Namu Kroupa, David Yallup, Will Handley et al.

Using a fully Bayesian approach, Gaussian Process regression is extended to include marginalisation over the kernel choice and kernel hyperparameters. In addition, Bayesian model comparison via the evidence enables direct kernel comparison. The calculation of the joint posterior was implemented with a transdimensional sampler which simultaneously samples over the discrete kernel choice and their hyperparameters by embedding these in a higher-dimensional space, from which samples are taken using nested sampling. Kernel recovery and mean function inference were explored on synthetic data from exoplanet transit light curve simulations. Subsequently, the method was extended to marginalisation over mean functions and noise models and applied to the inference of the present-day Hubble parameter, $H_0$, from real measurements of the Hubble parameter as a function of redshift, derived from the cosmologically model-independent cosmic chronometer and $Λ$CDM-dependent baryon acoustic oscillation observations. The inferred $H_0$ values from the cosmic chronometers, baryon acoustic oscillations and combined datasets are $H_0= 66 \pm 6\, \mathrm{km}\,\mathrm{s}^{-1}\,\mathrm{Mpc}^{-1}$, $H_0= 67 \pm 10\, \mathrm{km}\,\mathrm{s}^{-1}\,\mathrm{Mpc}^{-1}$ and $H_0= 69 \pm 6\, \mathrm{km}\,\mathrm{s}^{-1}\,\mathrm{Mpc}^{-1}$, respectively. The kernel posterior of the cosmic chronometers dataset prefers a non-stationary linear kernel. Finally, the datasets are shown to be not in tension with $\ln R=12.17\pm 0.02$.
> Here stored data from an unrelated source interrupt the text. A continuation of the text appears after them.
-- ==== Sys2Proof/Machine/Announce.lean ====
section
/-!
DEFINITION. The Announcement Receiver (chapter 3): fragments, whole-record checks, acceptance, deadlines, refresh; and the
meanings of ANNOUNCE, WAIT_EXTEND and ANNOUNCE_DEADLINE_EXPIRY.
-/

namespace Sys2Proof.Machine

/-! ### Replies (R47) -/

/-- The destination of an ANNOUNCE_REPLY: the reply address, or broadcast where there is none (R47). -/
def Context.replyDst (c : Context) : Addr := c.replyAddr.getD Config.broadcast

/-- Sends an ANNOUNCE_REPLY out of the slot's port (R47). -/
def State.sendReply (s : State) (i : SlotId) (payload : List Byte) : State :=
  s.transmit (slotPort i) .announceReply
    (s.serviceFrame (s.context i).replyDst kindAnnounceReply (s.context i).replySeq payload)

/-- ACCEPT: the generation and the repaired flag (R179). -/
def acceptPayload (generation : Nat) (repaired : Bool) : List Byte := [0#8] ++ be16 generation ++ [flag repaired]

/-- RESEND: the fragment index to send next (R179). -/
def resendPayload (index : Nat) : List Byte := [1#8, byte1 index]

/-- REFUSE: its reason (R179). -/
def refusePayload (reason : RefuseReason) : List Byte := [2#8, byte1 reason.code]

/-! ### Failure (R52, R55, R58, R67) -/

/-- A window or a refresh fails: REFUSE is sent and the context closes. A window's failure drains the slot to FAULT (R12),
a refresh's raises its event (R67). -/
def State.failContext (s : State) (i : SlotId) (reason : RefuseReason) (cause : FaultCause) : State :=
  let t := (s.sendReply i (refusePayload reason)).closeContext i
  match (s.context i).mode with
  | .closed => s
  | .window => if (t.slot i).state = .announcing then t.startDrain i .fault .fault cause else t
  | .refresh => t.raise (.refreshFailed i reason)

/-! ### Rejects (R51, R53) -/

/-- The gap deadline, due after the inter-fragment timeout from now (R54). -/
def State.gapDeadline (s : State) : Deadline := ⟨.gap, s.clock + s.chassis.gapTimeout⟩

/-- The pending deadline is FIRST. -/
def Context.pendingFirst (c : Context) : Bool :=
  match c.pending with
  | none => false
  | some d => d.kind = .first

/-- A fragment is rejected (R51, R52). -/
def State.rejectFragment (s : State) (i : SlotId) : State :=
  if (s.context i).rejects < Config.rejectLimit then
    ((s.updContext i fun c => { c with rejects := c.rejects + 1 }).sendReply i
      (resendPayload (s.context i).expected)).updContext i fun c =>
        if c.pendingFirst then c else { c with pending := some s.gapDeadline }
  else s.failContext i .rejectLimit .announceRejected

/-- A failed whole-record check is one reject, and the assembly restarts (R53). -/
def State.rejectRecord (s : State) (i : SlotId) : State :=
  if (s.context i).rejects < Config.rejectLimit then
    ((s.updContext i fun c => { c with rejects := c.rejects + 1 }).sendReply i (resendPayload 0)).updContext i fun c =>
      { c with
        expected := 0, declaredLength := none, declaredCount := none, assembly := [],
        pending := some s.gapDeadline }
  else s.failContext i .rejectLimit .announceRejected

/-! ### Acceptance (R61 to R64) -/

/-- The next generation: from 65535 to 1 (R61). -/
def nextGeneration (n : Nat) : Nat := if n < Config.counterTop then n + 1 else 1

/-- The accepted record as it is stored, before the Station Table gives its addresses their statuses (R62, step 1). -/
def Announced.stored (r : Announced) (generation : Nat) (sensors : List SensorLimits) : InvRecord :=
  { vendor := r.vendor, hwRev := r.hwRev, power := r.power, generation := generation, model := r.model,
    serial := r.serial, firmware := r.firmware, addrs := r.addrs.map fun a => ⟨a, .invalid⟩, sensors := sensors }

/-- The hand-off of the declared power (R64). -/
def State.handOffPower (s : State) (i : SlotId) (mode : ContextMode) (old : Option InvRecord) (power : Nat) : State :=
  match mode with
  | .closed => s
  | .window => s.acceptTarget i power
  | .refresh => if old.map InvRecord.power = some power then s else s.refreshTarget i power

/-- The end of an acceptance: the event, and for a window the report that moves the slot (R12, R62 step 7, R67). The order
of the accepted event and the slot's move is notes/assumptions/18.md. -/
def State.reportAccepted (s : State) (i : SlotId) (mode : ContextMode) : State :=
  match mode with
  | .closed => s
  | .refresh => s.raise (.refreshDone i)
  | .window =>
    let t := s.raise (.accepted i)
    if (t.slot i).state = .announcing then
      if (t.policy i).holdOnline then t.enterHeld i .heldOnline else t.enterOnline i
    else t

/-- Acceptance of a validated record (R62). -/
def State.acceptRecord (s : State) (i : SlotId) (r : Announced) : State :=
  let mode := (s.context i).mode
  let old := (s.inv i).record
  let generation := nextGeneration (s.inv i).generation
  let sensors := r.sensors.map SensorLimits.repair
  let t := s.updInv i fun _ => ⟨some (r.stored generation sensors), generation⟩
  let t := t.updateStations i r.addrs
  let t := t.rebuildThermal i sensors
  let t := t.handOffPower i mode old r.power
  let t := t.sendReply i (acceptPayload generation (sensors ≠ r.sensors))
  (t.closeContext i).reportAccepted i mode

/-- A complete assembly: the length, the CRC, then validation (R53, R58). -/
def State.checkRecord (s : State) (i : SlotId) : State :=
  let record := (s.context i).assembly
  if some record.length = (s.context i).declaredLength && crcGood record then
    match readRecord record with
    | none => s.failContext i .badRecord .badRecord
    | some r => s.acceptRecord i r
  else s.rejectRecord i

/-! ### Fragments (R48 to R50) -/

/-- A fragment's fields are in their ranges (R48); a payload of fewer than 4 bytes is malformed. -/
def fragmentWellFormed (payload : List Byte) : Bool :=
  4 ≤ payload.length && 21 ≤ nat8At payload 0 && nat8At payload 0 ≤ 141 && 1 ≤ nat8At payload 1
    && nat8At payload 1 ≤ 4 && nat8At payload 2 < nat8At payload 1 && payload.length - 3 ≤ 64

/-- The consistency test (R49): the declared length and count equal the fragment's, or are not set. -/
def Context.consistent (c : Context) (length count : Nat) : Bool :=
  (c.declaredLength = none || c.declaredLength = some length) && (c.declaredCount = none || c.declaredCount = some count)

/-- A fragment is appended (R49). After the last of four the expected fragment is 4, beyond the values of R43, until the
same handling restarts or closes the context (DEDUCED, notes/assumptions/45.md). -/
def State.appendFragment (s : State) (i : SlotId) (length count : Nat) (bytes : List Byte) : State :=
  s.updContext i fun c =>
    { c with
      declaredLength := some length, declaredCount := some count, assembly := c.assembly ++ bytes,
      expected := c.expected + 1, pending := some s.gapDeadline }

/-- The fragment fits the declared length once its own declaration, if it begins an assembly, is taken (R49, room). -/
def Context.hasRoom (c : Context) (length size : Nat) : Bool :=
  c.assembly.length + size ≤ c.declaredLength.getD length

/-- A fragment that begins an assembly sets the declared length and count before the room test is made (R49, test 1). -/
def Context.declare (c : Context) (length count : Nat) : Context :=
  { c with
    declaredLength := some (c.declaredLength.getD length), declaredCount := some (c.declaredCount.getD count) }

/-- A fragment whose index is the one expected (R49). -/
def State.expectedFragment (s : State) (i : SlotId) (payload : List Byte) : State :=
  let length := nat8At payload 0
  let count := nat8At payload 1
  let bytes := payload.drop 3
  if (s.context i).consistent length count then
    let t := s.updContext i fun c => c.declare length count
    if (s.context i).hasRoom length bytes.length then
      let u := t.appendFragment i length count bytes
      if nat8At payload 2 + 1 = count then u.checkRecord i else u
    else t.rejectFragment i
  else s.rejectFragment i

/-- A fragment taken by an open context (R48 to R51). -/
def State.takeFragment (s : State) (i : SlotId) (payload : List Byte) : State :=
  if fragmentWellFormed payload then
    if nat8At payload 2 = (s.context i).expected then s.expectedFragment i payload
    else if nat8At payload 2 < (s.context i).expected then s
    else s.rejectFragment i
  else s.rejectFragment i

/-- A frame is taken: the reply address and sequence become the frame's (R47). -/
def State.noteSender (s : State) (i : SlotId) (f : ServiceFrame) : State :=
  s.updContext i fun c => { c with replyAddr := some f.src, replySeq := f.sequence }

/-- An ANNOUNCE handed to the Announcement Receiver for a slot (R47): dropped where the context is CLOSED. -/
def State.takeAnnounce (s : State) (i : SlotId) (f : ServiceFrame) : State :=
  if (s.context i).mode = .closed then s else (s.noteSender i f).takeFragment i f.payload

/-! ### WAIT_EXTEND (R57) -/

/-- The pending deadline is moved later. -/
def Context.extend (ms : Nat) (c : Context) : Context :=
  { c with extensions := c.extensions + 1, pending := c.pending.map fun d => { d with due := d.due + ms } }

/-- A WAIT_EXTEND handed to the Announcement Receiver for a slot (R47, R57). -/
def State.takeExtend (s : State) (i : SlotId) (f : ServiceFrame) : State :=
  if (s.context i).mode = .closed then s
  else
    let t := s.noteSender i f
    if 2 ≤ f.payload.length && (s.context i).extensions < Config.extensionLimit then
      t.updContext i (Context.extend (clamp 1 10000 (nat16At f.payload 0)))
    else t

/-! ### Identities at the gate (R133) -/

/-- The enabled identity of lowest number that holds an address (R133). -/
def State.identityOf (s : State) (a : Addr) : Option IdentityId :=
  (List.finRange 4).find? fun k => (s.identity k).enabled && (s.identity k).addr = a

/-- The frame is addressed to the part as an announcement kind may be: an identity address or broadcast (R133). -/
def State.addressedToPart (s : State) (a : Addr) : Bool := (s.identityOf a).isSome || a = Config.broadcast

/-- Port 15 serves slot 15 only in the SLOT role (R130). -/
def State.servesSlot (s : State) (i : SlotId) : Bool := i ≠ slot15 || s.portRole = .slot

/-! ### Refresh (R65) and warm reset (R44) -/

/-- The first address of the slot's record with status INSTALLED (R65). -/
def State.firstInstalled (s : State) (i : SlotId) : Option Addr :=
  match (s.inv i).record with
  | none => none
  | some r => (r.addrs.find? fun x => x.status = .installed).map ListedAddr.addr

/-- A refresh begins: QUERY is sent, then the context opens in REFRESH (R65). -/
def State.startRefresh (s : State) (i : SlotId) : State :=
  let dst := s.firstInstalled i
  (s.transmit (slotPort i) .query
    (s.serviceFrame (dst.getD Config.broadcast) kindQuery (s.inv i).generation [])).updContext i fun _ =>
      { contextClosed with
        mode := .refresh
        pending := some ⟨.first, s.clock + s.chassis.queryWait⟩
        whole := some (s.clock + max s.chassis.wholeTimeout s.chassis.queryWait)
        replyAddr := dst }

/-- What warm reset does to one context (R44). The reply sequence is not among the fields R44 resets. -/
def State.warmContext (s : State) (c : Context) : Context :=
  match c.mode with
  | .closed => c
  | .refresh => contextClosed
  | .window =>
    { c with
      expected := 0, declaredLength := none, declaredCount := none, assembly := [], rejects := 0, extensions := 0,
      replyAddr := none,
      pending := some ⟨.first, s.clock + s.chassis.firstTimeout⟩,
      whole := some (s.clock + max s.chassis.wholeTimeout s.chassis.firstTimeout) }

/-! ### Meanings -/

/-- ANNOUNCE (R47 to R53, R58, R62, R133, R136): an ANNOUNCE frame on port S(slot). One that is not addressed to the part
is no frame of this row; it is then ordinary traffic, which SLOT_PORT_FRAME takes. The port's link is not asked
(notes/assumptions/37.md). -/
def execAnnounce (i : SlotId) (f : ServiceFrame) (s : State) : Host.Outcome State Fault Refusal :=
  .next (if s.addressedToPart f.dst && s.servesSlot i then s.takeAnnounce i f else s)

/-- WAIT_EXTEND (R47, R57, R133, R136), the port's link not asked (notes/assumptions/37.md). -/
def execWaitExtend (i : SlotId) (f : ServiceFrame) (s : State) : Host.Outcome State Fault Refusal :=
  .next (if s.addressedToPart f.dst && s.servesSlot i then s.takeExtend i f else s)

/-- A due time has been reached; a deadline that is none has none. -/
def reached (now : Nat) (due : Option Nat) : Bool :=
  match due with
  | none => false
  | some d => d ≤ now

/-- The pending deadline or the whole deadline is due (R55). -/
def Context.overdue (c : Context) (now : Nat) : Bool :=
  reached now (c.pending.map Deadline.due) || reached now c.whole

/-- ANNOUNCE_DEADLINE_EXPIRY (R55, R56): any of the three deadlines, its due time reached, ends the window or the refresh
in the same way. An expiry whose deadline an append, a reject or an extension has moved is no longer due and does not
occur (R56; notes/assumptions/3.md for the millisecond it is judged by). -/
def execAnnounceDeadlineExpiry (i : SlotId) (s : State) : Host.Outcome State Fault Refusal :=
  .next (if (s.context i).overdue s.clock then s.failContext i .timeout .announceTimeout else s)

end Sys2Proof.Machine
end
Toby Lovick, David Yallup, Will Handley

We present Automatic Laplace Collapsed Sampling (ALCS), a general framework for marginalising latent parameters in Bayesian models using automatic differentiation, which we combine with nested sampling to explore the hyperparameter space in a robust and efficient manner. At each nested sampling likelihood evaluation, ALCS collapses the high-dimensional latent variables $z$ to a scalar contribution via maximum a posteriori (MAP) optimisation and a Laplace approximation, both computed using autodiff. This reduces the effective dimension from $d_θ+ d_z$ to just $d_θ$, making Bayesian evidence computation tractable for high-dimensional settings without hand-derived gradients or Hessians, and with minimal model-specific engineering. The MAP optimisation and Hessian evaluation are parallelised across live points on GPU-hardware, making the method practical at scale. We also show that automatic differentiation enables local approximations beyond Laplace to parametric families such as the Student-$t$, which improves evidence estimates for heavy-tailed latents. We validate ALCS on a suite of benchmarks spanning hierarchical, time-series, and discrete-likelihood models and establish where the Gaussian approximation holds. This enables a post-hoc ESS diagnostic that localises failures across hyperparameter space without expensive joint sampling.

David Yallup

High-dimensional multimodal sampling problems from lattice field theory (LFT) have become important benchmarks for machine learning assisted sampling methods. We show that GPU-accelerated particle methods, Sequential Monte Carlo (SMC) and nested sampling, provide a strong classical baseline that matches or outperforms state-of-the-art neural samplers in sample quality and wall-clock time on standard scalar field theory benchmarks, while also estimating the partition function. Using only a single data-driven covariance for tuning, these methods achieve competitive performance without problem-specific structure, raising the bar for when learned proposals justify their training cost.